Nelson Rodrigues costumava dizer que toda unanimidade é burra. Em Minas Gerais, a unanimidade em torno do governador Aécio Neves vai mais longe. É, além de burra, truculenta, cega e venal. Nenhum outro governador brasileiro ostenta índices tão altos de aprovação e popularidade.
Apontado como um dos favoritos ao Planalto em 2010, Aécio raramente aparece na mídia em situações desconfortáveis ou constrangedoras. Quando isso acontece, como no caso do “Mensalão Tucano”, a imprensa mineira é a última tocar no assunto.
Via de regra, espera um sinal de fumaça do Palácio da Liberdade para entrar na pauta, sempre na esteira da defesa do governador. Mas de onde vem esse fervoroso engajamento jornalístico? Será bairrismo em torno da perspectiva de um mineiro na presidência? Ou é o fato do governador ser jovem, boa pinta e austero com as finanças?
Nos bastidores do Palácio da Liberdade, sede do governo mineiro, existe uma azeitada máquina de comunicação e propaganda trabalhando a todo vapor para manter a imagem de Aécio intacta e em alta até as eleições de 2010.
Esse projeto de poder, que começou a ser gestado em 2002, é baseado no binômio truculência e dinheiro. Em Minas, é proibido falar mal do governador. Casos de jornalistas que ousaram quebrar essa regra e foram demitidos ou ameaçados existem aos borbotões. O resultado, em muitos casos, é a opção pela auto-censura como forma de sobrevivência.
Esse consenso tem sido financiado através de farta publicidade estatal. Não é a administração direta, mas as estatais que mais gastam em comunicação e publicidade. Com isso fica mais difícil a fiscalização da Assembléia Legislativa, que ainda por cima conta com uma oposição pouco coesa. “Minas é um estado com alto grau de censura. A imprensa, aqui, é porta-voz do governo Aécio.
Existem muitas denúncias de jornalistas perseguidos pelo Palácio da Liberdade. A intervenção do governo se dá de forma direta. Eles pedem a demissão de funcionários e, em muitos casos, são atendidos. Hoje, a censura é mais econômica, já que a cota de publicidade (estatal) nunca foi tão alta. O gasto de publicidade de Aécio cresceu 500% em relação a Itamar. Na execução fiscal de 2006, ele gastou 400% a mais que o previsto”, relata o deputado estadual Carlin Moura, do PcdoB.
A pedido da revista Fórum, Carlin enviou um requerimento ao governo pedindo uma planilha detalhada com todos os investimentos publicitários do Estado, incluindo as estatais. Até o fechamento desta edição, esses dados ainda não haviam sido liberados.
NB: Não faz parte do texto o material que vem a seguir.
@[simp] theorem State.act_wf (s : State) (a : Act) (hw : Memory.wf s.mem = true) :
    Memory.wf (State.act s a).mem = true := by
  unfold State.act
  split
  · exact ite_wf (State.turn_wf _ _ hw) hw
  · exact State.event_wf _ _ hw
  · exact State.onCore_wf _ _ _ (fun v hv => State.event_wf _ _ hv) hw
  · rw [State.evictLine_mem]; exact hw
  · exact State.onCore_wf _ _ _ (fun v hv => hv) hw
  · exact State.onCore_wf _ _ _ (fun v hv => hv) hw
  · exact State.onCore_wf _ _ _ (fun v hv => hv) hw
  · rw [State.arise_mem]; exact hw
  · rw [State.correct_mem]; exact hw
  · exact hw
  · rw [State.seamSend_mem]; exact hw
  · exact State.onCore_wf _ _ _ (fun v hv => State.vecUnit_wf _ _ hv) hw
  · exact State.onCore_wf _ _ _ (fun v hv => State.copyUnit_wf _ _ _ hv) hw
  · exact State.onCore_wf _ _ _ (fun v hv => State.copyPiece_wf _ _ _ hv) hw
  · exact State.tileUnit_wf _ _ _ hw

@[simp] theorem State.soloBundle_mem (s : State) (nbits : Nat) (w : Nat) :
    (State.soloBundle s nbits w).mem = s.mem := by
  rfl

@[simp] theorem State.withFetchWord_mem (s : State) (nbits : Nat) (w : Nat) :
    (State.withFetchWord s nbits w).mem = s.mem := by
  rfl

end Sys2Proof.Machine
end

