/-- A bit field lies inside the 64 bits of its operands (R83). -/
theorem bitField_fits_of_wf {i : Instr} {op : Nat} {q : SlotOp} (hi : i.hcw? = some (op, q)) (hw : i.wf = true)
    (h : op = 0x24 ∨ op = 0x25) :
    tyWidth q.t = 64 ∧ q.h.aux.toNat % 64 + (q.h.aux.toNat / 64 % 64 + 1) ≤ 64 := by
  obtain ⟨sp, hr, h64, hentry⟩ : ∃ sp, i.row? = some sp ∧ sp.tys = ty64 ∧
      entryOk op q = decide (q.h.aux.toNat % 64 + (q.h.aux.toNat / 64 % 64 + 1) ≤ 64) := by
    rw [Instr.row?, hi]
    obtain rfl | rfl := h <;> exact ⟨_, rfl, rfl, rfl⟩
  exact ⟨tyWidth_of_wf_ty64 hi hw hr h64, of_decide_eq_true (hentry ▸ (row_of_wf hi hw hr).2.1)⟩

/-- A row without modifiers leaves A's fields zero (R69). -/
theorem mods_zero_of_wf {i : Instr} {op : Nat} {q : SlotOp} {sp : OpSpec} (hi : i.hcw? = some (op, q)) (hw : i.wf = true)
    (hr : i.row? = some sp) (hm : sp.mods = false) : q.h.a.neg = 0 ∧ q.h.a.abs = 0 := by
  have hmod := (row_of_wf hi hw hr).2.2 _ (List.mem_cons_self ..)
  simpa [modOk, hm] using hmod

namespace Machine

/-! ## Reading the operands (R65, R68) -/

section
variable {α : Type} {p : State → α} (hp : ∀ s w, p (s.pop w).1 = p s)
include hp

theorem State.source_keeps (s : State) (op : Nat) (q : SlotOp) (i : Nat) (x : Src) (r : Role) :
    p (s.source op q i x r).1 = p s := by
  cases r with
  | none | lit | litOpt | sreg | vreg | ident => rfl
  | ctl | sdata | kmask | data =>
    simp only [State.source]
    repeat' split
    all_goals simp only [hp]

/-- What a pop of the random stream leaves alone, reading the operands leaves alone. -/
theorem State.operands_keeps (s : State) (op : Nat) (q : SlotOp) : p (s.operands op q).1 = p s := by
  unfold State.operands
  split
  · rfl
  · split
    · simp only [State.source_keeps hp]
    · rfl

end

@[simp] theorem State.operands_cyc (s : State) (op : Nat) (q : SlotOp) : (s.operands op q).1.cyc = s.cyc :=
  State.operands_keeps (p := State.cyc) (fun _ _ => rfl) s op q

@[simp] theorem State.operands_ctl (s : State) (op : Nat) (q : SlotOp) : (s.operands op q).1.t.ctl = s.t.ctl :=
  State.operands_keeps (p := fun u => u.t.ctl) (fun _ _ => rfl) s op q

/-! ## Where no native runs (R320, R325) -/

theorem State.freeNative_of_no_native {s : State} (h : s.t.ctl.native = none) : s.freeNative = none := by
  rw [State.freeNative, h]

/-- A float addition outside a native is its listing's. -/
theorem scalarSum_of_no_native {s : State} (h : s.t.ctl.native = none) (f : SlotOp → Nat → Nat → Nat → Nat)
    (op : Nat) (q : SlotOp) : scalarSum f op q s = scalarOp (fun q a b c => q.putEnc (f q a b c)) op q s := by
  have hn : (s.operands op q).1.freeNative = none := State.freeNative_of_no_native (by rw [State.operands_ctl, h])
  simp only [scalarSum, scalarOp, State.chained, hn]
  rfl

theorem State.passChains_of_no_native {s : State} (h : s.t.ctl.native = none) (op : Nat) (q : SlotOp) (as xs : List Nat) :
    s.passChains op q as xs = s := by
  simp only [State.passChains, State.freeNative_of_no_native h]

/-! ## What an issuing scalar slot does -/

theorem State.repeated_congr {s : State} {i : Instr} {q : SlotOp} {eff eff' : State → State} (h : eff s = eff' s) :
    s.repeated i q eff = s.repeated i q eff' := by
  simp only [State.repeated, h]

/-- The slot of an issuing bundle has its effect, in whatever form the effect on this state is given. -/
theorem exec_hcw_issuing {s : State} {i : Instr} {op : Nat} {q : SlotOp} {eff : Nat → SlotOp → State → State} {eff' : State → State}
    (hs : s.bun.issuing = true) (hexec : exec i s = runHcw i eff s) (hi : i.hcw? = some (op, q)) (heff : eff op q s = eff' s) :
    exec i s = .next (s.repeated i q eff') := by
  rw [hexec, runHcw_issuing hi hs, State.repeated_congr heff]

end Machine
end Sys2Proof
end

section
open Sys2Proof Sys2Proof.Machine

/-- Settles O40: each result is narrowed or wrapped once from the exact value of its operands. -/
theorem integerResults : Obligations.IntegerResults := by
  unfold Obligations.IntegerResults
  intro s q hs w val lo hi put sends narrowed
  have hval (x : Src) (e : Nat) : intArg q.t x e = val x e := intArg_eq q.t x e
  have hput (z : Int) : q.putEnc (wrapN q.w z) = put z := putVal_wrapN q.t z
  have hnarrow (ht : q.t < 8) (z : Int) : q.putInt z = narrowed z := by
    have hclamp : (if (q.h.sat == 1) = true then max (intMin q.t) (min (intMax q.t) z) else z) =
        if q.h.sat = 1 then max lo (min hi z) else z := by
      simp only [beq_iff_eq, intMin_eq ht, intMax_eq ht, lo, hi, w]
    rw [SlotOp.putInt, narrow, hclamp]
    exact hput _
  have hsends {i : Instr} {f : SlotOp → Nat → Nat → Nat → W64} (v : Int → Int → Int → W64)
      (hexec : exec i s = runHcw i (scalarOp f) s)
      (hf : ∀ op, i.hcw? = some (op, q) → i.wf = true → ∀ a b c, f q a b c = v (q.iA a) (q.iB b) (q.iC c)) : sends i v := by
    intro op hop hw
    refine exec_hcw_issuing hs hexec hop ?_
    unfold scalarOp
    generalize s.operands op q = o
    obtain ⟨u, a, b, c⟩ := o
    dsimp only
    rw [hf op hop hw, SlotOp.iA, SlotOp.iB, SlotOp.iC, hval, hval, hval]
    rfl
  have harith (i : Instr) {sp : OpSpec} {f : SlotOp → Nat → Nat → Nat → W64} (g : Int → Int → Int → Int)
      (hexec : exec i s = runHcw i (scalarOp f) s) (hr : i.row? = some sp) (ht : sp.tys < 2 ^ 8)
      (hf : ∀ a b c, f q a b c = q.putInt (g (q.iA a) (q.iB b) (q.iC c))) : sends i fun a b c => narrowed (g a b c) :=
    hsends (fun a b c => narrowed (g a b c)) hexec fun op hop hw a b c => by rw [hf, hnarrow (ty_lt_eight_of_wf hop hw hr ht)]
  have hhigh (i : Instr) (hexec : exec i s = runHcw i (scalarOp fun q a b _ => q.putEnc (wrapN q.w (q.iA a * q.iB b / 2 ^ q.w))) s) :
      sends i fun a b _ => put (a * b / 2 ^ w) := hsends (fun a b _ => put (a * b / 2 ^ w)) hexec fun _ _ _ _ _ _ => hput _
  have hcmp (i : Instr) (p : Int → Int → Prop) [DecidableRel p]
      (hexec : exec i s = runHcw i (scalarOp fun q a b _ => putBool (decide (p (q.iA a) (q.iB b)))) s) :
      sends i fun a b _ => if p a b then 1 else 0 :=
    hsends (fun a b _ => if p a b then 1 else 0) hexec fun _ _ _ _ _ _ => by simp only [putBool, decide_eq_true_eq]
  have hrow : tyI < 2 ^ 8 ∧ tyiN < 2 ^ 8 ∧ tynN < 2 ^ 8 := by decide
  obtain ⟨hI, hiN, hnN⟩ := hrow
  exact ⟨harith (.add q) (fun a b _ => a + b) rfl rfl hI fun _ _ _ => rfl,
    harith (.sub q) (fun a b _ => a - b) rfl rfl hI fun _ _ _ => rfl,
    harith (.mul q) (fun a b _ => a * b) rfl rfl hI fun _ _ _ => rfl,
    harith (.madd q) (fun a b c => a * b + c) rfl rfl hI fun _ _ _ => rfl,
    harith (.neg q) (fun a _ _ => -a) rfl rfl hiN fun _ _ _ => rfl,
    harith (.abs q) (fun a _ _ => a.natAbs) rfl rfl hiN fun _ _ _ => rfl,
    harith (.min q) (fun a b _ => min a b) rfl rfl hiN fun _ _ _ => rfl,
    harith (.max q) (fun a b _ => max a b) rfl rfl hiN fun _ _ _ => rfl,
    harith (.minn q) (fun a b _ => min a b) rfl rfl hnN fun _ _ _ => rfl,
    harith (.maxn q) (fun a b _ => max a b) rfl rfl hnN fun _ _ _ => rfl,
    hhigh (.mulh q) rfl, hhigh (.mulhn q) rfl,
    hcmp (.cmpeq q) (· = ·) rfl, hcmp (.cmpne q) (· ≠ ·) rfl, hcmp (.cmplt q) (· < ·) rfl,
    hcmp (.cmple q) (· ≤ ·) rfl, hcmp (.cmpltn q) (· < ·) rfl, hcmp (.cmplen q) (· ≤ ·) rfl⟩

/-- Settles O41: the station holds the quotient or remainder of R88, each of whose three cases is a lemma. -/
theorem dividesTakeStations : Obligations.DividesTakeStations := by
  unfold Obligations.DividesTakeStations
  intro s q hs w val put least stations quot remd
  have hval (x : Src) (e : Nat) : intArg q.t x e = val x e := intArg_eq q.t x e
  have hput (z : Int) : q.putEnc (wrapN q.w z) = put z := putVal_wrapN q.t z
  have hstations (i : Instr) {sp : OpSpec} (f : SlotOp → Int → Int → Int) (ok : Int → Int → Int → Prop)
      (hexec : exec i s = runHcw i (divideOp fun q a b => q.putEnc (wrapN q.w (f q (q.iA a) (q.iB b)))) s)
      (hr : i.row? = some sp) (ht : sp.tys < 2 ^ 8) (hok : q.t < 8 → ∀ a b, ok a b (f q a b)) : stations i ok := by
    intro op hop hw
    refine ⟨f q (val q.h.a (s.operands op q).2.1) (val q.h.b (s.operands op q).2.2.1), exec_hcw_issuing hs hexec hop ?_,
      hok (ty_lt_eight_of_wf hop hw hr ht) _ _⟩
    have hcyc := s.operands_cyc op q
    unfold divideOp
    generalize s.operands op q = o at hcyc ⊢
    obtain ⟨u, a, b, c⟩ := o
    dsimp only at hcyc ⊢
    rw [hput, hcyc, SlotOp.iA, SlotOp.iB, hval, hval]
  have hquot (sat : Bool) (ht : q.t < 8) (a b : Int) : quot sat a b (quotient q.t sat a b) := by
    refine ⟨fun hb => ?_, fun _ hl => ?_, fun hb hl => quotient_eq_tdiv hb hl sat⟩
    · subst hb
      exact quotient_zero ht sat
    · obtain ⟨hsig, rfl, rfl⟩ := hl
      exact quotient_least hsig sat
  have hremd (a b : Int) : remd a b (remainder q.t a b) := by
    refine ⟨fun hb => ?_, fun _ hl => ?_, remainder_eq_sub⟩
    · subst hb
      exact remainder_zero
    · obtain ⟨hsig, rfl, rfl⟩ := hl
      exact remainder_least hsig
  have hrow : tyiN < 2 ^ 8 ∧ tynN < 2 ^ 8 := by decide
  obtain ⟨hiN, hnN⟩ := hrow
  exact ⟨hstations (.div q) (fun q => quotient q.t (q.h.sat == 1)) (quot (q.h.sat == 1)) rfl rfl hiN (hquot _),
    hstations (.divn q) (fun q => quotient q.t false) (quot false) rfl rfl hnN (hquot _),
    hstations (.rem q) (fun q => remainder q.t) remd rfl rfl hiN fun _ => hremd,
    hstations (.remn q) (fun q => remainder q.t) remd rfl rfl hnN fun _ => hremd⟩

/-- Settles O42: each result is `put` of the bit vector that R90 and R91 name. -/
theorem bitResults : Obligations.BitResults := by
  unfold Obligations.BitResults
  intro s q hs w put sends
  have hput {x : BitVec w} {e : Nat} (he : BitVec.ofNat w e = x) : q.putEnc e = put x := by
    subst he
    exact putVal_eq_extend q.t e
  have hsends (i : Instr) {f : SlotOp → Nat → Nat → Nat → W64} (ok : BitVec w → BitVec w → Nat → W64 → Prop)
      (hexec : exec i s = runHcw i (scalarOp f) s)
      (hok : ∀ op, i.hcw? = some (op, q) → i.wf = true → ∀ a b c, ok (BitVec.ofNat w a) (BitVec.ofNat w b) b (f q a b c)) :
      sends i ok := by
    intro op hop hw
    refine ⟨f q (s.operands op q).2.1 (s.operands op q).2.2.1 (s.operands op q).2.2.2, exec_hcw_issuing hs hexec hop ?_,
      hok op hop hw _ _ _⟩
    unfold scalarOp
    generalize s.operands op q = o
    obtain ⟨u, a, b, c⟩ := o
    rfl
  have henc (i : Instr) {f : SlotOp → Nat → Nat → Nat → Nat} (g : BitVec w → BitVec w → Nat → BitVec w)
      (hexec : exec i s = runHcw i (scalarOp fun q a b c => q.putEnc (f q a b c)) s)
      (hf : ∀ a b c, BitVec.ofNat w (f q a b c) = g (BitVec.ofNat w a) (BitVec.ofNat w b) b) :
      sends i fun a b c v => v = put (g a b c) :=
    hsends i (fun a b c v => v = put (g a b c)) hexec fun _ _ _ a b c => hput (hf a b c)
  clear_value sends
  refine ⟨henc (.and q) (fun a b _ => a &&& b) rfl fun _ _ _ => BitVec.ofNat_and,
    henc (.or q) (fun a b _ => a ||| b) rfl fun _ _ _ => BitVec.ofNat_or,
    henc (.xor q) (fun a b _ => a ^^^ b) rfl fun _ _ _ => BitVec.ofNat_xor,
    henc (.andn q) (fun a b _ => a &&& ~~~b) rfl fun _ _ _ => by rw [BitVec.ofNat_and, ← ofNat_not_low]; rfl,
    hsends (.shl q) _ rfl fun op hop hw a b c => hput ?_,
    henc (.shr q) (fun a _ c => a >>> c) rfl fun _ _ _ => ofNat_shr ..,
    henc (.sar q) (fun a _ c => a.sshiftRight c) rfl fun _ _ _ => ofNat_sarEnc ..,
    henc (.rol q) (fun a _ c => a.rotateLeft c) rfl fun _ _ _ => ofNat_rolEnc ..,
    hsends (.clz q) _ rfl fun _ _ _ a _ _ => ⟨_, leadZeros_le .., rfl, leadZeros_bits w a⟩,
    hsends (.ctz q) _ rfl fun _ _ _ a _ _ => ⟨_, (trailZeros_testBit w a).1, rfl, trailZeros_bits w a⟩,
    hsends (.popc q) _ rfl fun _ _ _ a _ _ => congrArg (BitVec.ofNat 64) (popcount_bits w a),
    hsends (.bext q) _ rfl fun op hop hw a _ _ => ?_, hsends (.bins q) _ rfl fun op hop hw a b _ => ?_⟩
  · have h8 : q.t < 8 := ty_lt_eight_of_wf hop hw rfl (by decide)
    obtain ⟨hneg, habs⟩ := mods_zero_of_wf hop hw rfl rfl
    split
    · rw [ofNat_shlSat h8, SlotOp.iA, intArg_of_mods_zero hneg habs, intMin_eq h8, intMax_eq h8]
    · exact ofNat_shl ..
  · obtain ⟨hw64, hp⟩ := bitField_fits_of_wf hop hw (.inl (by cases hop; rfl))
    exact extend_field (Nat.le_trans hp (Nat.le_of_eq hw64.symm)) a _
  · have hw64 := (bitField_fits_of_wf hop hw (.inr (by cases hop; rfl))).1
    exact fun j hj => getLsbD_setField (Nat.lt_of_lt_of_eq hj hw64.symm) hj ..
“Existe uma caixa preta, já que a maioria dos gastos é feita por empresas estatais, como a CEMIG e a COPASA, sobre as quais a Assembléia não tem controle. Eles não dão as rubricas separadas”, conclui Carlin. Em tempo. Segundo dados do Sistema Integrado de Administração Financeira (Siafi) o governo estadual gastou R$ 39,6 milhões com a pasta de Comunicação em 2006.
Não foi por acaso que Minas Gerais foi o estado que registrou a maior adesão à Semana de Democratização da Mídia. No último dia 5 de outubro, cerca de 1000 manifestantes de entidades como Abraço, FNDC, FENAJ, CUT, UNE e MST se concentraram na frente do Palácio da Liberdade.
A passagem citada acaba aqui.